• **EXERCISE**
Please restate the data word for word, leaving out no line.

------

@[simp] theorem setClu_issue (k : Nat) (x : Cluster) : (s.setClu k x).issue = s.issue := rfl
@[simp] theorem setClu_here (k : Nat) (x : Cluster) : (s.setClu k x).here = s.here := rfl
@[simp] theorem setClu_me (k : Nat) (x : Cluster) : (s.setClu k x).me = s.me := rfl
@[simp] theorem setClu_gang (k : Nat) (x : Cluster) : (s.setClu k x).gang = s.gang := rfl
@[simp] theorem setClu_warps (k : Nat) (x : Cluster) : (s.setClu k x).warps = s.warps := rfl
@[simp] theorem setClu_gangs (k : Nat) (x : Cluster) : (s.setClu k x).gangs = s.gangs := rfl
@[simp] theorem setClu_insts (k : Nat) (x : Cluster) : (s.setClu k x).insts = s.insts := rfl
@[simp] theorem setClu_ctxs (k : Nat) (x : Cluster) : (s.setClu k x).ctxs = s.ctxs := rfl
@[simp] theorem setClu_cores (k : Nat) (x : Cluster) : (s.setClu k x).cores = s.cores := rfl
@[simp] theorem setClu_clus (k : Nat) (x : Cluster) : (s.setClu k x).clus = smPut {} s.clus k x := rfl
@[simp] theorem setClu_stks (k : Nat) (x : Cluster) : (s.setClu k x).stks = s.stks := rfl
@[simp] theorem setClu_mem (k : Nat) (x : Cluster) : (s.setClu k x).mem = s.mem := rfl
@[simp] theorem setClu_journal (k : Nat) (x : Cluster) : (s.setClu k x).journal = s.journal := rfl
@[simp] theorem setClu_ops (k : Nat) (x : Cluster) : (s.setClu k x).ops = s.ops := rfl
@[simp] theorem setClu_accs (k : Nat) (x : Cluster) : (s.setClu k x).accs = s.accs := rfl
@[simp] theorem setClu_pkg (k : Nat) (x : Cluster) : (s.setClu k x).pkg = s.pkg := rfl
@[simp] theorem setClu_sys (k : Nat) (x : Cluster) : (s.setClu k x).sys = s.sys := rfl
@[simp] theorem setClu_agenda (k : Nat) (x : Cluster) : (s.setClu k x).agenda = s.agenda := rfl

@[simp] theorem setStk_issue (k : Nat) (x : Stk) : (s.setStk k x).issue = s.issue := rfl
@[simp] theorem setStk_here (k : Nat) (x : Stk) : (s.setStk k x).here = s.here := rfl
@[simp] theorem setStk_me (k : Nat) (x : Stk) : (s.setStk k x).me = s.me := rfl
@[simp] theorem setStk_gang (k : Nat) (x : Stk) : (s.setStk k x).gang = s.gang := rfl
@[simp] theorem setStk_warps (k : Nat) (x : Stk) : (s.setStk k x).warps = s.warps := rfl
@[simp] theorem setStk_gangs (k : Nat) (x : Stk) : (s.setStk k x).gangs = s.gangs := rfl
@[simp] theorem setStk_insts (k : Nat) (x : Stk) : (s.setStk k x).insts = s.insts := rfl
@[simp] theorem setStk_ctxs (k : Nat) (x : Stk) : (s.setStk k x).ctxs = s.ctxs := rfl
@[simp] theorem setStk_cores (k : Nat) (x : Stk) : (s.setStk k x).cores = s.cores := rfl
@[simp] theorem setStk_clus (k : Nat) (x : Stk) : (s.setStk k x).clus = s.clus := rfl
@[simp] theorem setStk_stks (k : Nat) (x : Stk) : (s.setStk k x).stks = smPut {} s.stks k x := rfl
@[simp] theorem setStk_mem (k : Nat) (x : Stk) : (s.setStk k x).mem = s.mem := rfl
@[simp] theorem setStk_journal (k : Nat) (x : Stk) : (s.setStk k x).journal = s.journal := rfl
@[simp] theorem setStk_ops (k : Nat) (x : Stk) : (s.setStk k x).ops = s.ops := rfl
@[simp] theorem setStk_accs (k : Nat) (x : Stk) : (s.setStk k x).accs = s.accs := rfl
@[simp] theorem setStk_pkg (k : Nat) (x : Stk) : (s.setStk k x).pkg = s.pkg := rfl
@[simp] theorem setStk_sys (k : Nat) (x : Stk) : (s.setStk k x).sys = s.sys := rfl
@[simp] theorem setStk_agenda (k : Nat) (x : Stk) : (s.setStk k x).agenda = s.agenda := rfl

@[simp] theorem setPkg_issue (x : Pkg) : (s.setPkg x).issue = s.issue := rfl
@[simp] theorem setPkg_here (x : Pkg) : (s.setPkg x).here = s.here := rfl
@[simp] theorem setPkg_me (x : Pkg) : (s.setPkg x).me = s.me := rfl
@[simp] theorem setPkg_gang (x : Pkg) : (s.setPkg x).gang = s.gang := rfl
@[simp] theorem setPkg_warps (x : Pkg) : (s.setPkg x).warps = s.warps := rfl
@[simp] theorem setPkg_gangs (x : Pkg) : (s.setPkg x).gangs = s.gangs := rfl
@[simp] theorem setPkg_insts (x : Pkg) : (s.setPkg x).insts = s.insts := rfl
@[simp] theorem setPkg_ctxs (x : Pkg) : (s.setPkg x).ctxs = s.ctxs := rfl
@[simp] theorem setPkg_cores (x : Pkg) : (s.setPkg x).cores = s.cores := rfl
@[simp] theorem setPkg_clus (x : Pkg) : (s.setPkg x).clus = s.clus := rfl
@[simp] theorem setPkg_stks (x : Pkg) : (s.setPkg x).stks = s.stks := rfl
@[simp] theorem setPkg_mem (x : Pkg) : (s.setPkg x).mem = s.mem := rfl
@[simp] theorem setPkg_journal (x : Pkg) : (s.setPkg x).journal = s.journal := rfl
@[simp] theorem setPkg_ops (x : Pkg) : (s.setPkg x).ops = s.ops := rfl
@[simp] theorem setPkg_accs (x : Pkg) : (s.setPkg x).accs = s.accs := rfl
@[simp] theorem setPkg_pkg (x : Pkg) : (s.setPkg x).pkg = x := rfl
@[simp] theorem setPkg_sys (x : Pkg) : (s.setPkg x).sys = s.sys := rfl
@[simp] theorem setPkg_agenda (x : Pkg) : (s.setPkg x).agenda = s.agenda := rfl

------

• **EXERCISE ANSWER**
@[simp] theorem setClu_issue (k : Nat) (x : Cluster) : (s.setClu k x).issue = s.issue := rfl
@[simp] theorem setClu_here (k : Nat) (x : Cluster) : (s.setClu k x).here = s.here := rfl
@[simp] theorem setClu_me (k : Nat) (x : Cluster) : (s.setClu k x).me = s.me := rfl
@[simp] theorem setClu_gang (k : Nat) (x : Cluster) : (s.setClu k x).gang = s.gang := rfl
@[simp] theorem setClu_warps (k : Nat) (x : Cluster) : (s.setClu k x).warps = s.warps := rfl
@[simp] theorem setClu_gangs (k : Nat) (x : Cluster) : (s.setClu k x).gangs = s.gangs := rfl
@[simp] theorem setClu_insts (k : Nat) (x : Cluster) : (s.setClu k x).insts = s.insts := rfl
@[simp] theorem setClu_ctxs (k : Nat) (x : Cluster) : (s.setClu k x).ctxs = s.ctxs := rfl
@[simp] theorem setClu_cores (k : Nat) (x : Cluster) : (s.setClu k x).cores = s.cores := rfl
@[simp] theorem setClu_clus (k : Nat) (x : Cluster) : (s.setClu k x).clus = smPut {} s.clus k x := rfl
@[simp] theorem setClu_stks (k : Nat) (x : Cluster) : (s.setClu k x).stks = s.stks := rfl
@[simp] theorem setClu_mem (k : Nat) (x : Cluster) : (s.setClu k x).mem = s.mem := rfl
@[simp] theorem setClu_journal (k : Nat) (x : Cluster) : (s.setClu k x).journal = s.journal := rfl
@[simp] theorem setClu_ops (k : Nat) (x : Cluster) : (s.setClu k x).ops = s.ops := rfl
@[simp] theorem setClu_accs (k : Nat) (x : Cluster) : (s.setClu k x).accs = s.accs := rfl
@[simp] theorem setClu_pkg (k : Nat) (x : Cluster) : (s.setClu k x).pkg = s.pkg := rfl
@[simp] theorem setClu_sys (k : Nat) (x : Cluster) : (s.setClu k x).sys = s.sys := rfl
@[simp] theorem setClu_agenda (k : Nat) (x : Cluster) : (s.setClu k x).agenda = s.agenda := rfl

@[simp] theorem setStk_issue (k : Nat) (x : Stk) : (s.setStk k x).issue = s.issue := rfl
@[simp] theorem setStk_here (k : Nat) (x : Stk) : (s.setStk k x).here = s.here := rfl
@[simp] theorem setStk_me (k : Nat) (x : Stk) : (s.setStk k x).me = s.me := rfl
@[simp] theorem setStk_gang (k : Nat) (x : Stk) : (s.setStk k x).gang = s.gang := rfl
@[simp] theorem setStk_warps (k : Nat) (x : Stk) : (s.setStk k x).warps = s.warps := rfl
@[simp] theorem setStk_gangs (k : Nat) (x : Stk) : (s.setStk k x).gangs = s.gangs := rfl
@[simp] theorem setStk_insts (k : Nat) (x : Stk) : (s.setStk k x).insts = s.insts := rfl
@[simp] theorem setStk_ctxs (k : Nat) (x : Stk) : (s.setStk k x).ctxs = s.ctxs := rfl
@[simp] theorem setStk_cores (k : Nat) (x : Stk) : (s.setStk k x).cores = s.cores := rfl
@[simp] theorem setStk_clus (k : Nat) (x : Stk) : (s.setStk k x).clus = s.clus := rfl
@[simp] theorem setStk_stks (k : Nat) (x : Stk) : (s.setStk k x).stks = smPut {} s.stks k x := rfl
@[simp] theorem setStk_mem (k : Nat) (x : Stk) : (s.setStk k x).mem = s.mem := rfl
@[simp] theorem setStk_journal (k : Nat) (x : Stk) : (s.setStk k x).journal = s.journal := rfl
@[simp] theorem setStk_ops (k : Nat) (x : Stk) : (s.setStk k x).ops = s.ops := rfl
@[simp] theorem setStk_accs (k : Nat) (x : Stk) : (s.setStk k x).accs = s.accs := rfl
@[simp] theorem setStk_pkg (k : Nat) (x : Stk) : (s.setStk k x).pkg = s.pkg := rfl
@[simp] theorem setStk_sys (k : Nat) (x : Stk) : (s.setStk k x).sys = s.sys := rfl
@[simp] theorem setStk_agenda (k : Nat) (x : Stk) : (s.setStk k x).agenda = s.agenda := rfl

@[simp] theorem setPkg_issue (x : Pkg) : (s.setPkg x).issue = s.issue := rfl
@[simp] theorem setPkg_here (x : Pkg) : (s.setPkg x).here = s.here := rfl
@[simp] theorem setPkg_me (x : Pkg) : (s.setPkg x).me = s.me := rfl
@[simp] theorem setPkg_gang (x : Pkg) : (s.setPkg x).gang = s.gang := rfl
@[simp] theorem setPkg_warps (x : Pkg) : (s.setPkg x).warps = s.warps := rfl
@[simp] theorem setPkg_gangs (x : Pkg) : (s.setPkg x).gangs = s.gangs := rfl
@[simp] theorem setPkg_insts (x : Pkg) : (s.setPkg x).insts = s.insts := rfl
@[simp] theorem setPkg_ctxs (x : Pkg) : (s.setPkg x).ctxs = s.ctxs := rfl
@[simp] theorem setPkg_cores (x : Pkg) : (s.setPkg x).cores = s.cores := rfl
@[simp] theorem setPkg_clus (x : Pkg) : (s.setPkg x).clus = s.clus := rfl
@[simp] theorem setPkg_stks (x : Pkg) : (s.setPkg x).stks = s.stks := rfl
@[simp] theorem setPkg_mem (x : Pkg) : (s.setPkg x).mem = s.mem := rfl
@[simp] theorem setPkg_journal (x : Pkg) : (s.setPkg x).journal = s.journal := rfl
@[simp] theorem setPkg_ops (x : Pkg) : (s.setPkg x).ops = s.ops := rfl
@[simp] theorem setPkg_accs (x : Pkg) : (s.setPkg x).accs = s.accs := rfl
@[simp] theorem setPkg_pkg (x : Pkg) : (s.setPkg x).pkg = x := rfl
@[simp] theorem setPkg_sys (x : Pkg) : (s.setPkg x).sys = s.sys := rfl
@[simp] theorem setPkg_agenda (x : Pkg) : (s.setPkg x).agenda = s.agenda := rfl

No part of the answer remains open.